Stefan Berger, the rapporteur for the Single Currency Package, has released his amendments to the digital euro legislation, touching on topics such as merchant fees. 

Berger, a member of the European People’s Party (EPP) faction, published his amendments to the EU’s digital euro legislation last week.

Amendments suggested by the German MEP mainly change the original text’s “payment account” to “wallet”, in the context of how citizens will be able to access the digital euro and amending the lowercase “d” in digital euro to a capital letter. 

Regarding the fees for a digital euro, Berger has said that they should be “proportionate to the objective of ensuring competition between payment means and an effective use of the Digital Euro as a legal tender means of payment”.

Berger has also pushed for more innovative approaches to the digital euro, saying that “conditional payments in Digital Euros may also be carried out on permissionless distributed ledgers where until now only privately issued assets like crypto-assets or stable coins are available as a means of payment”. 
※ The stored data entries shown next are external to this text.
-- ==== Sys2Proof/Machine/Sedge.lean ====
section
/-! DEFINITION. Sedge tile coding: the samples of a tile, prediction and mapping, the coded and the raw bit stream, and
the errors of a coded tile (R254, R256-R259, R267). -/

namespace Sys2Proof.Machine

open Sys2Proof

/-- Bits of a sample of a SAMPLING code: 10 or 12 (R254); the alpha plane has 10 (R267). -/
def sedgeBits (sampling : Nat) : Nat := if sampling % 2 = 0 then 10 else 12

/-- Width of each component of a tile in samples, in the order of R254: Y, Cb, Cr of 4:2:2 and R, G, B of 4:4:4. A tile
is eight rows high, so a component holds 256 or 128 samples. -/
def sedgeWidths (sampling : Nat) : List Nat :=
  if sampling ≤ 1 then [32, 16, 16] else if sampling = alphaPlane then [32] else [32, 32, 32]

/-- Samples of a component `w` samples wide. -/
def sedgeCount (w : Nat) : Nat := 8 * w

/-- R254: the tile at column `c` and row `r` of a plane `pw` samples wide and `ph` lines high, for a component `w` samples
wide; the last column and the last row fill an edge tile out. Raster order (R256). -/
def sedgeTile (w c r pw ph : Nat) (plane : Nat → Nat → Nat) : List Nat :=
  (List.range (sedgeCount w)).map (fun i =>
    plane (min (w * c + i % w) (pw - 1)) (min (8 * r + i / w) (ph - 1)))

/-! ## Bits, least significant first (R256) -/

/-- The low `w` bits of `n`, least significant first. -/
def lsbBits : Nat → Nat → List Bool
  | 0, _ => []
  | w + 1, n => (n % 2 == 1) :: lsbBits w (n / 2)

/-- The number that a list of bits spells, least significant first. -/
def ofLsb : List Bool → Nat
  | [] => 0
  | b :: t => (if b then 1 else 0) + 2 * ofLsb t

/-- R256, R258: a bit stream in `n` consecutive bytes, padded with zero bits. -/
def packBits : Nat → List Bool → List Byte
  | 0, _ => []
  | n + 1, l => BitVec.ofNat 8 (ofLsb (l.take 8)) :: packBits n (l.drop 8)

def unpackBits (l : List Byte) : List Bool := l.flatMap (fun b => lsbBits 8 b.toNat)

/-! ## Prediction and mapping (R257) -/

/-- R257: the prediction from left `p`, above `q` and above-left `r`. -/
def sedgeMed (p q r : Nat) : Nat :=
  if max p q ≤ r then min p q else if r ≤ min p q then max p q else p + q - r

/-- R257: the prediction of the sample after `done`, the earlier samples of the component newest first, in a component `w`
samples wide. -/
def sedgePredict (b w : Nat) (done : List Nat) : Nat :=
  let i := done.length
  let left := done.getD 0 0
  let above := done.getD (w - 1) 0
  if i = 0 then 2 ^ (b - 1)
  else if i < w then left
  else if i % w = 0 then above
  else sedgeMed left above (done.getD w 0)

/-- R257: the residual wrapped modulo 2^b and mapped: 2e for e at least 0, -2e - 1 for e below 0. -/
def sedgeMap (b x pred : Nat) : Nat :=
  let d := (x + 2 ^ b - pred) % 2 ^ b
  if d < 2 ^ (b - 1) then 2 * d else 2 * (2 ^ b - d) - 1

/-- The sample that a mapped value and its prediction give. -/
def sedgeUnmap (b m pred : Nat) : Nat :=
  if m % 2 = 0 then (pred + m / 2) % 2 ^ b else (pred + 2 ^ b - (m + 1) / 2) % 2 ^ b

/-- The mapped values of a component's samples; `done` holds the samples already taken, newest first. -/
def sedgeMaps (b w : Nat) : List Nat → List Nat → List Nat
  | [], _ => []
  | x :: t, done => sedgeMap b x (sedgePredict b w done) :: sedgeMaps b w t (x :: done)

/-- The samples that mapped values give, in raster order. -/
def sedgeUnmaps (b w : Nat) : List Nat → List Nat → List Nat
  | [], _ => []
  | m :: t, done =>
    let x := sedgeUnmap b m (sedgePredict b w done)
    x :: sedgeUnmaps b w t (x :: done)

/-! ## The coded stream (R258) -/

/-- R258: one mapped value under parameter `k`. -/
def sedgeValue (b k m : Nat) : List Bool :=
  let q := m / 2 ^ k
  if q < 16 then List.replicate q true ++ false :: lsbBits k m
  else List.replicate 16 true ++ lsbBits b m

/-- Bits of a run of values under parameter `k`. -/
def sedgeCost (b k : Nat) (l : List Nat) : Nat := (l.map (fun m => (sedgeValue b k m).length)).sum

/-- R258: the parameter that gives the fewest bits, the lower one on a tie; `best` among those below `k`. -/
def sedgeBest (b : Nat) (l : List Nat) : Nat → Nat
  | 0 => 0
  | k + 1 => let j := sedgeBest b l k
    if sedgeCost b (k + 1) l < sedgeCost b j l then k + 1 else j

/-- R258: the parameter of a run, from 0 to 12. -/
def sedgeParam (b : Nat) (l : List Nat) : Nat := sedgeBest b l 12

/-- R258: a run of eight values behind its 4-bit parameter. -/
def sedgeRun (b : Nat) (l : List Nat) : List Bool :=
  let k := sedgeParam b l
  lsbBits 4 k ++ l.flatMap (sedgeValue b k)

/-- R258: the runs of a component, `n` of them. -/
def sedgeRuns (b : Nat) : Nat → List Nat → List Bool
  | 0, _ => []
  | n + 1, l => sedgeRun b (l.take 8) ++ sedgeRuns b n (l.drop 8)

/-- The coded bits of a tile: its components in order, each `(width, samples)`. -/
def sedgeCode (b : Nat) (comps : List (Nat × List Nat)) : List Bool :=
  comps.flatMap (fun c => sedgeRuns b c.1 (sedgeMaps b c.1 c.2 []))

/-- R256: the bits of a raw tile. -/
def sedgeRawBits (b : Nat) (comps : List (Nat × List Nat)) : List Bool :=
  comps.flatMap (fun c => c.2.flatMap (lsbBits b))

/-- The components of a tile with their widths. -/
def sedgeComps (sampling : Nat) (samples : List (List Nat)) : List (Nat × List Nat) :=
  (sedgeWidths sampling).zip samples

/-- R254, R258: the directory byte of a tile and the bytes its slot holds: coded and padded to a multiple of 64 bytes, or
raw where the coded tile would be as long as the raw tile or longer. -/
def sedgeStore (sampling : Nat) (samples : List (List Nat)) : Byte × List Byte :=
  let b := sedgeBits sampling
  let comps := sedgeComps sampling samples
  let bits := sedgeCode b comps
  let units := ceilDiv bits.length 512
  let raw := tileRaw sampling / 64
  if units < raw then (BitVec.ofNat 8 (128 + units), packBits (64 * units) bits)
  else (BitVec.ofNat 8 raw, packBits (64 * raw) (sedgeRawBits b comps))

/-! ## Reading a tile (R258, R259) -/

/-- The ones at the head of a stream, at most `n`, and what follows them. -/
def takeOnes : Nat → List Bool → Nat × List Bool
  | 0, l => (0, l)
  | _ + 1, [] => (0, [])
  | n + 1, true :: l => let r := takeOnes n l; (r.1 + 1, r.2)
  | _ + 1, false :: l => (0, false :: l)

/-- `w` bits at the head of a stream; none where the stream ends before them. -/
def takeBits (w : Nat) (l : List Bool) : Option (Nat × List Bool) :=
  if l.length < w then none else some (ofLsb (l.take w), l.drop w)

/-- One mapped value under parameter `k` (R258). -/
def sedgeReadValue (b k : Nat) (l : List Bool) : Option (Nat × List Bool) :=
  let r := takeOnes 16 l
  if r.1 = 16 then takeBits b r.2
  else match r.2 with
    | [] => none
    | _ :: t => (takeBits k t).map (fun v => (r.1 * 2 ^ k + v.1, v.2))

/-- `n` mapped values under parameter `k`. -/
def sedgeReadValues (b k : Nat) : Nat → List Bool → Option (List Nat × List Bool)
  | 0, l => some ([], l)
  | n + 1, l =>
    match sedgeReadValue b k l with
    | none => none
    | some (m, l) => (sedgeReadValues b k n l).map (fun r => (m :: r.1, r.2))

/-- `n` runs of eight values; none where a parameter exceeds 12 or the stream ends (R259). -/
def sedgeReadRuns (b : Nat) : Nat → List Bool → Option (List Nat × List Bool)
  | 0, l => some ([], l)
  | n + 1, l =>
    match takeBits 4 l with
    | none => none
    | some (k, l) =>
      if 12 < k then none
      else match sedgeReadValues b k 8 l with
        | none => none
        | some (ms, l) => (sedgeReadRuns b n l).map (fun r => (ms ++ r.1, r.2))

/-- The components of a coded tile. -/
def sedgeReadCode (b : Nat) : List Nat → List Bool → Option (List (List Nat))
  | [], _ => some []
  | w :: ws, l =>
    match sedgeReadRuns b w l with
    | none => none
    | some (ms, l) => (sedgeReadCode b ws l).map (fun r => sedgeUnmaps b w ms [] :: r)

/-- The components of a raw tile (R256). -/
def sedgeReadRaw (b : Nat) : List Nat → List Bool → List (List Nat)
  | [], _ => []
  | w :: ws, l =>
    (List.range (sedgeCount w)).map (fun i => ofLsb ((l.drop (b * i)).take b)) ::
      sedgeReadRaw b ws (l.drop (b * sedgeCount w))

/-- R259: the samples of a tile from its directory byte and its slot; none where the tile is in error, which a reader
treats as transparent: its LEN exceeds the raw size, a parameter exceeds 12, or it ends beyond LEN units. -/
def sedgeRead (sampling : Nat) (dir : Byte) (slot : List Byte) : Option (List (List Nat)) :=
  let len := dir.toNat % 32
  if tileRaw sampling / 64 < len then none
  else if dir.toNat.testBit 7 then
    sedgeReadCode (sedgeBits sampling) (sedgeWidths sampling) (unpackBits (slot.take (64 * len)))
  else some (sedgeReadRaw (sedgeBits sampling) (sedgeWidths sampling) (unpackBits slot))

/-! ## Places in a surface (R254) -/

/-- The tile that holds sample column `x` and line `y` of a surface `w` wide, in raster order. -/
def tileAt (w x y : Nat) : Nat := ceilDiv w 32 * (y / 8) + x / 32

/-- Offset of the slot of tile `t` in a surface of `w` by `h` samples. -/
def tileSlot (w h raw t : Nat) : Nat := dirSize (tilesOf w h) + t * raw

/-- The directory byte and the slot of tile `t` of a surface. -/
def surfaceTile (data : List Byte) (w h sampling t : Nat) : Byte × List Byte :=
  (data.getD t 0, (data.drop (tileSlot w h (tileRaw sampling) t)).take (tileRaw sampling))

/-- R258: a tile stored raw. -/
def sedgeRaw (sampling : Nat) (samples : List (List Nat)) : Byte × List Byte :=
  (BitVec.ofNat 8 (tileRaw sampling / 64),
   packBits (tileRaw sampling) (sedgeRawBits (sedgeBits sampling) (sedgeComps sampling samples)))

/-- `l` in `n` bytes, filled with zeros. -/
def padTo (n : Nat) (l : List Byte) : List Byte := (l ++ List.replicate (n - l.length) 0).take n

/-- The surface of the tiles of a plane, coded or raw (R254, R258). -/
def planeBytes (w h sampling : Nat) (coded : Bool) (tiles : List (List (List Nat))) : List Byte :=
  let l := tiles.map (fun x => if coded then sedgeStore sampling x else sedgeRaw sampling x)
  padTo (dirSize (tilesOf w h)) (l.map Prod.fst) ++ l.flatMap (fun x => padTo (tileRaw sampling) x.2)

end Sys2Proof.Machine
end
With the approval and under conditions set by the European Central Bank (ECB), Berger said that the digital euro should be made available as a token to be referenced on “these chains”, while adding that international standards should be taken into consideration.

Berger has also said that as a default, the ECB should enable eligible distributing payment service providers to offer to their digital euro users their own payment solution. 

“The ECB front-end should service as a back-up solution for payment service providers that are not in position to offer a proprietary front-end,” the amendment says. 

Further, Berger also said that “to facilitate the smooth access of the Digital Euro infrastructure of the ECB, its technical specifications should be adequately documented, and a summary should be made available by the ECB”. 

“To enable the Digital Euro payment service providers to adequately prepare their access and to solve any possible technical problems, the ECB should enable eligible distributing payment service providers to test the access to the Digital Euro infrastructure prior to the date on which the Digital Euro will be launched,” the amendment says.

“To ensure the interoperability of different technological communication solutions, the ECB access interface should use standards of communication which are developed by international or European standardisation organisations including the European Committee for Standardization (CEN) or the International Organization for Standardization (ISO).”

MEPs now have until February 20 to add additional amendments to the legislation. 

As reported by Vixio, lawmakers on the ECON committee had a steely exchange with Piero Cipollone, who is at the helm of the digital euro project at the ECB, whereby MEPs said that they were unpersuaded by the use case for a digital euro. 

One also said that they were sceptical about whether MEPs would be able to come to a compromise on the legislation.